Pulmonary autografts in patients with severe left ventricular dysfunction

^a Section of General Surgery, University of Oklahoma Health Sciences Center, Oklahoma City, Oklahoma, USA
^b Section of Thoracic and Cardiovascular Surgery, University of Oklahoma Health Sciences Center, Oklahoma City, Oklahoma, USA

^* Address reprint requests to Dr Elkins, University of Oklahoma Health Sciences Center, WP2230, P.O. Box 26901, Oklahoma City, OK 73190, USA.
e-mail: ronald-elkins{at}ouhsc.edu

Presented at the Forty-ninth Annual Meeting of the Southern Thoracic Surgical Association, Miami Beach, FL, Nov 7–9, 2002.

	Abstract

Top Abstract Introduction Patients and methods Results Comment Discussion References

 
BACKGROUND: Performing a Ross operation in patients with severe left ventricular dysfunction is controversial. The objective in this retrospective study was to determine the outcome of 15 patients with aortic valve disease (11 had aortic insufficiency and 4 had aortic insufficiency and aortic stenosis) associated with reduced left ventricular function (ejection fraction < 40%) treated with a pulmonary autograft.

METHODS: We identified 15 patients with severe left ventricular dysfunction from 226 consecutive pulmonary autograft procedures done between age 18 and 50 years from 1986 to 2001. Patients had documented preoperative ejection fraction less than 40% and were in New York Heart Association class III or IV. Preoperative ejection fraction ranged from 18% to 37% (mean, 31% ± 6.5%).
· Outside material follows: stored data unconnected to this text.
/-! ## What a pass works on -/

def modGeo (slot : Nat) (g : GeoState → GeoState) (s : State) : State := modFrame slot (fun f => { f with geo := g f.geo }) s
/-- The set of a frame's base, and the depth convention of its packet (06 R218). -/
def baseSet (x : Ctx) (f : Frame) : BufferSet := (f.base.bind (setOf x)).getD {}
def frameReversed (x : Ctx) (f : Frame) : Bool := (baseSet x f).depthReversed
/-- The proxy mesh of a frame: that of its base packet, for a G frame (06 R219). -/
def frameMesh (x : Ctx) (f : Frame) : Mesh := if hasMeshPass f then (baseSet x f).mesh.getD {} else {}
/-- Triangles of a frame that are drawn. -/
def drawnTris (x : Ctx) (f : Frame) : Nat := min (meshTris (frameMesh x f)) (cbGMax f.config)
def rasterIn (x : Ctx) (f : Frame) : RasterIn :=
  { mesh := frameMesh x f, objs := f.objs, prevObjs := f.prevObjs, cam := f.camera, prevCam := f.prevCam, reversed := frameReversed x f,
    w := cbWidth f.config, h := cbHeight f.config }
/-- The front ends allotted to a context, in increasing number (06 R231). -/
def feList (c : Bytes) : List Nat := bitList 16 (cbFeMask c)
/-- The pass as it begins: the UI layers at position 0, and groups of 256 triangles dealt to the positions in turn. -/
def geoInit (x : Ctx) (f : Frame) (bin : Bool) : GeoState :=
  let l := feList f.config
  let groups := List.range (cdiv (drawnTris x f) 256)
  { phase := .running, binMode := bin,
    fes := (List.range l.length).foldl (fun t p =>
      let ui : List (Option Nat) := if p = 0 && !f.ui.isEmpty then [none] else []
      tput t (l.getD p 0) { groups := ui ++ (groups.filter (fun k => k % l.length == p)).map some }) [] }
/-- Every pixel of a context's planes at the uncovered values of 06 R225. The clear flags of 06 R233 give the same reads. -/
def clearPlanes (slot : Nat) (x : Ctx) (f : Frame) (s : State) : State :=
  let n := cbWidth f.config * cbHeight f.config
  let far := farthest (frameReversed x f)
  let depth := (List.replicate n (natLe 4 far)).flatMap id
  wardWrite x.ward (planeAddr s slot x.ward f.config 0 0) (depth ++ List.replicate (8 * n) 0) s
/-- The disocclusion values of a frame that casts no rays (06 R227). -/
def clearDisocc (slot : Nat) (x : Ctx) (f : Frame) (s : State) : State :=
  let one := List.replicate 4 0 ++ natLe 2 (f2h (farthest (frameReversed x f)))
  wardWrite x.ward (disoccAddr s slot x.ward f.config 0 0) ((List.replicate (4096 * tileCount f.config) one).flatMap id) s
/-- The transforms and camera of a frame are fixed (01 R34, R35, R38). -/
def fixCamera (x : Ctx) (f : Frame) : Frame :=
  let pose := match f.poseWait with
    | some t => (x.ing.poses.find? (fun p => p.arrival == t && p.ingested.isSome)).orElse (fun _ => f.pose)
    | none => f.pose
  let f1 := { f with pose := pose }
  { f1 with camera := cameraOf x f1, objs := if f.kind = .g then objectsAt x f1 else objectsOf (f.base.bind (supplied x)) }
/-- The pose packet that triggered the frame has been ingested, or none did (01 R38). -/
def poseArrived (x : Ctx) (f : Frame) : Bool :=
  match f.poseWait with
  | none => true
  | some t => x.ing.poses.any (fun p => p.arrival == t && p.ingested.isSome)
/-- Bin tasks of a frame are not run in immediate mode (06 R232). -/
def dropBins (slot number : Nat) (s : State) : State :=
  dropTasks (fun _ t => t.slot == slot && t.frame == some number && (match t.kind with | .bin _ => true | _ => false)) s
/-- The geometry pass of a frame begins. -/
def startGeometry (slot : Nat) (x : Ctx) (f0 : Frame) (s : State) : State :=
  let f := fixCamera x f0
  let bin := !cbImmediate f.config
  let s1 := modFrame slot (fun _ => { f with geo := geoInit x f bin }) s
  let skipped := meshTris (frameMesh x f) - drawnTris x f
  let s2 := addStat slot stGeoSkip skipped s1
  if bin then s2 else dropBins slot f.number (clearPlanes slot x f s2)
/-- GEOMETRY_PASS_START. -/
def execGeometryPassStart (slot : Nat) (s : State) : Out :=
  need (liveCtx s slot) "no live context" (fun x =>
    need x.fr.cur "no frame is in progress" (fun f =>
      guardThat (f.geo.phase == .waiting && poseArrived x f) "the pass has begun or waits for its pose" (.next (startGeometry slot x f s))))
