-- ==== Sys2Proof/Machine/HingePort.lean ====
section
/-!
DEFINITION. Hinge ports: reception of flits, replay, training and retraining, the loss of a neighbour, and HINGE_CONFIG
(12 R415–R422, R435–R438).
-/
namespace Sys2Proof.Machine

/-! ## Reception (12 R415, R416, R419) -/

/-- Sent flits beyond an acknowledged SEQ stay in the replay buffer. -/
def ackTo (ack : Nat) (x : Port) : Port := { x with replay := x.replay.filter (fun f => later 12 f.1 ack) }
/-- Credits come back: class 1 fills the LC reserve first (log 42). -/
def takeCredits (cls n : Nat) (x : Port) : Port :=
  if cls = 0 then { x with cCtl := min 32 (x.cCtl + n) }
  else if cls = 1 then
    let r := min n (x.reserve - x.cLc)
    { x with cLc := x.cLc + r, cShared := min (992 - x.reserve) (x.cShared + (n - r)) }
  else if cls = 2 then { x with cShared := min (992 - x.reserve) (x.cShared + n) }
  else x
/-- Send again every unacknowledged flit, in order (12 R416). -/
def resend (x : Port) : Port :=
  let n := x.replay.length
  let ack := (x.expected + 4095) % 4096
  let a := bump32 x.replays n
  let b := bump64 x.txFlits n
  { x with wire := x.wire ++ x.replay.map (fun f => flitBytes f.2 f.1 ack x.nakOwed), replays := a.1, txFlits := b.1, again := x.again + n, wrapped := x.wrapped || a.2 || b.2, fresh := portFresh x (a.2 || b.2) }
/-- A port begins a retrain (12 R417). -/
def startRetrain (x : Port) : Port :=
  { x with state := 1, retraining := true, nakRun := 0, retrains := (bump32 x.retrains 1).1, wrapped := x.wrapped || (bump32 x.retrains 1).2, fresh := portFresh x ((bump32 x.retrains 1).2) }
/-- A NAK: resend from ACK_SEQ + 1; the eighth for one SEQ, with no NAK for another one between, starts a retrain (log 86). -/
def takeNak (seq : Nat) (x : Port) : Port :=
  let run := if x.nakRun ≠ 0 ∧ x.nakSeq = seq then x.nakRun + 1 else 1
  let x1 := { x with nakRun := run, nakSeq := seq }
  if run = 8 then startRetrain x1 else resend x1
/-- A whole message has been assembled: a malformed one is discarded and counted (12 R426). -/
def takeMessage (b : Bytes) (x : Port) : Port :=
  let m : HMsg := { hdr := b.take 32, payload := b.drop 32 }
  if decide (32 ≤ b.length) && hdrOk m.hdr && mLength m.hdr == m.payload.length then { x with rx := x.rx ++ [m] }
  else { x with discards := (bump32 x.discards 1).1, wrapped := x.wrapped || (bump32 x.discards 1).2, fresh := portFresh x ((bump32 x.discards 1).2) }
/-- The payload of an accepted flit joins its class's message; its buffer is freed at once (log 42). -/
def takePayload (b : Bytes) (ctl : Nat) (x : Port) : Port :=
  let cls := field ctl 59 58
  if cls = 3 then x
  else
    let n := if ctl.testBit 55 then min 240 (field ctl 54 47) else 240
    let old := if ctl.testBit 56 then [] else if cls = 0 then x.p0 else if cls = 1 then x.p1 else x.p2
    let msg := old ++ b.take n
    let x1 := { x with
      o0 := if cls = 0 then x.o0 + 1 else x.o0, o1 := if cls = 1 then x.o1 + 1 else x.o1, o2 := if cls = 2 then x.o2 + 1 else x.o2 }
    let left := if ctl.testBit 55 then [] else msg
    let x2 := if cls = 0 then { x1 with p0 := left } else if cls = 1 then { x1 with p1 := left } else { x1 with p2 := left }
    if ctl.testBit 55 then takeMessage msg x2 else x2
/-- A port receives a flit. -/
def receive (b : Bytes) (x : Port) : Port :=
  let ctl := fld b 240 12
  if crc32 (b.take 252) ≠ fld b 252 4 then
    { x with crcErrors := (bump32 x.crcErrors 1).1, wrapped := x.wrapped || (bump32 x.crcErrors 1).2, fresh := portFresh x ((bump32 x.crcErrors 1).2), nakOwed := true }
  else if field ctl 95 84 ≠ x.expected then x
  else
    let ack := field ctl 83 72
    let x1 := { x with rxFlits := (bump64 x.rxFlits 1).1, wrapped := x.wrapped || (bump64 x.rxFlits 1).2, fresh := portFresh x ((bump64 x.rxFlits 1).2), expected := (x.expected + 1) % 4096 }
    let x2 := takePayload b ctl (takeCredits (field ctl 71 70) (field ctl 69 60) (ackTo ack x1))
    if ctl.testBit 57 then takeNak ((ack + 1) % 4096) x2 else if later 12 x2.nakSeq ack then x2 else { x2 with nakRun := 0 }
/-- FLIT: a flit that reaches a port which is not UP is not received. -/
def execFlit (port : Nat) (bits : BitVec 2048) (s : State) : Out :=
  if (portOf s port).state = 2 then .next (sendPort port (fun x => pumpAll (receive (natLe 256 bits.toNat) x)) s) else .next s

/-! ## What a lost link ends (12 R432, R436) -/

/-- End the pending records that satisfy a test, with REMOTE_LOST. -/
def loseRecords (test : Remote → Bool) (reason : Nat) (s : State) : State :=
  (s.remotes.filter (fun r => test r.2)).foldl (fun s r =>
    let layer := (((threadOf s r.2.thread).bind (fun th => tget s.tasks th.task)).map (·.layer)).getD 0
    remoteLost r.2.slot layer r.2.dev reason s) s
/-- The remote contexts that hold or wait on a hasp. -/
def haspPeers (h : Hasp) : List Peer :=
  h.peers.map (·.1) ++ h.parked.filterMap (fun w => match w with
    | .peer dev ward slot _ _ _ => some { dev := dev, ward := ward, slot := slot }
    | .thread _ => none)
/-- Every holder and parked request of the peers that satisfy a test is gone. -/
def dropPeers (test : Peer → Bool) (s : State) : State :=
  let s1 := s.hasps.foldl (fun s x => (haspPeers x.2).foldl (fun s p => if test p then haspDropPeer p x.1 s else s) s) s
  settleInherit { s1 with ctxs := s1.ctxs.map (fun x => (x.1, { x.2 with latchWaiters := x.2.latchWaiters.filter (fun w => match w.2 with
    | .peer dev ward slot _ _ _ => !test { dev := dev, ward := ward, slot := slot }
    | .thread _ => true) })) }
/-- Peers that no route reaches any more. -/
def settleUnreachable (s : State) : State :=
  let s1 := loseRecords (fun q => (routePort s q.dev).isNone) 0x02 s
  dropPeers (fun p => (routePort s p.dev).isNone) s1
/-- The positions at the two ends of the link of a ring port. -/
def linkOf (b : Bytes) (port : Nat) : Nat × Nat :=
  let n := hcRingSize b
  let own := hcPosition b
  if hcTopology b = 0 ∨ 2 ≤ port then (0x10000 + port, 0x10000 + port)
  else if port = 0 then (own, (own + 1) % n) else ((own + n - 1) % n, own)
/-- The same link, whichever end is named first. -/
def sameLink (a b : Nat × Nat) : Bool := a == b || a == (b.2, b.1)
/-- A record's route crosses a link: its request left by a ring port toward the peer's position. -/
def recordCrosses (s : State) (b : Bytes) (l : Nat × Nat) (q : Remote) : Bool :=
  match routeOf s q.dev with
  | none => false
  | some r =>
    let n := hcRingSize b
    let own := hcPosition b
    decide (q.port < 2) && hcTopology b != 0 && crosses n (if q.port = 0 then upLinks n own r.position else upLinks n r.position own) l
/-- A broken link becomes known: the records whose route it cuts are lost. -/
def learnBreak (b : Bytes) (l : Nat × Nat) (s : State) : State :=
  loseRecords (recordCrosses s b l) 0x02 { s with hinge := { s.hinge with known := s.hinge.known ++ [l] } }

/-- A port of its own device goes DOWN: its queued and unacknowledged messages are lost and counted, and the records whose
route leaves by it end. -/
def portDown (p : Nat) (s : State) : State :=
  let x := portOf s p
  let stops := (x.replay.map (·.2) ++ x.q0 ++ x.q1 ++ x.q2).filter (·.stop)
  let s1 := modPort p (fun x => { x with
    state := 0, retraining := false, downEvent := true, fresh := x.fresh ||| 16, lanes := 0, q0 := [], q1 := [], q2 := [], replay := [], p0 := [], p1 := [], p2 := [] }) s
  loseRecords (fun q => q.port == p) 0x02 (discardAt p stops.length s1)
/-- A message of the link itself, sent on one port. -/
def sendLink (p ty op : Nat) (s : State) : State :=
  match s.hinge.cfg with
  | some b => queueAt p { hdr := mkHdr ty 0 0 0xFFF (hcId b) (hcHopLimit b) 0 0 op, payload := [] } s
  | none => s
/-- LINK_DOWN or LINK_UP for a link. -/
def sendNotice (p ty : Nat) (l : Nat × Nat) (s : State) : State := sendLink p ty (l.1 % 4096 + l.2 % 4096 * 2 ^ 12) s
Transthoracic echocardiograms obtained preoperatively and at 1-week, 6-month, and 1- and 2-year intervals were reviewed. Records were evaluated for survival, clinical status, left ventricular function, and valve function.

RESULTS: There were no operative deaths, late deaths, or reoperations. All patients had follow-up examinations within the past year and are clinically well (67% > 2 years follow-up). Ten of 15 patients (67%) had substantially improved ventricular function (> 20% increase). The average ejection fraction increased from 31% ± 7% preoperatively to 51% ± 11% at 2 years, and the increase is significant from 1 week on (p < 0.02). Average left ventricular mass index decreased by 41% at 6 months (n = 10; p = 0.009) and by 44% at 2 years (n = 9; p = 0.02). Mean Z values for left ventricular mass decreased from 7.6 to 3.6 after more than 2 years (p = 0.007).

CONCLUSIONS: The Ross operation is an appropriate option in adults age 50 or younger in the presence of decreased left ventricular ejection fraction. Neither operative mortality nor postoperative sequelae were identified in our subset of patients. Excellent survival and ventricular recovery are predicted.

	Introduction

Top Abstract Introduction Patients and methods Results Comment Discussion References

 

Dr Elkins discloses that he has a financial relationship with CryoLife, Inc.

 

For patients with aortic valve disease requiring surgical replacement, there is an array of aortic valve substitutes. Among them the pulmonary autograft has several proven benefits. Advantages such as valve viability, propensity for repair, ability to grow, and avoidance of anticoagulation have been well documented [1–3]. Normalization of left ventricular function and left ventricular mass index after a Ross operation have been demonstrated [4, 5].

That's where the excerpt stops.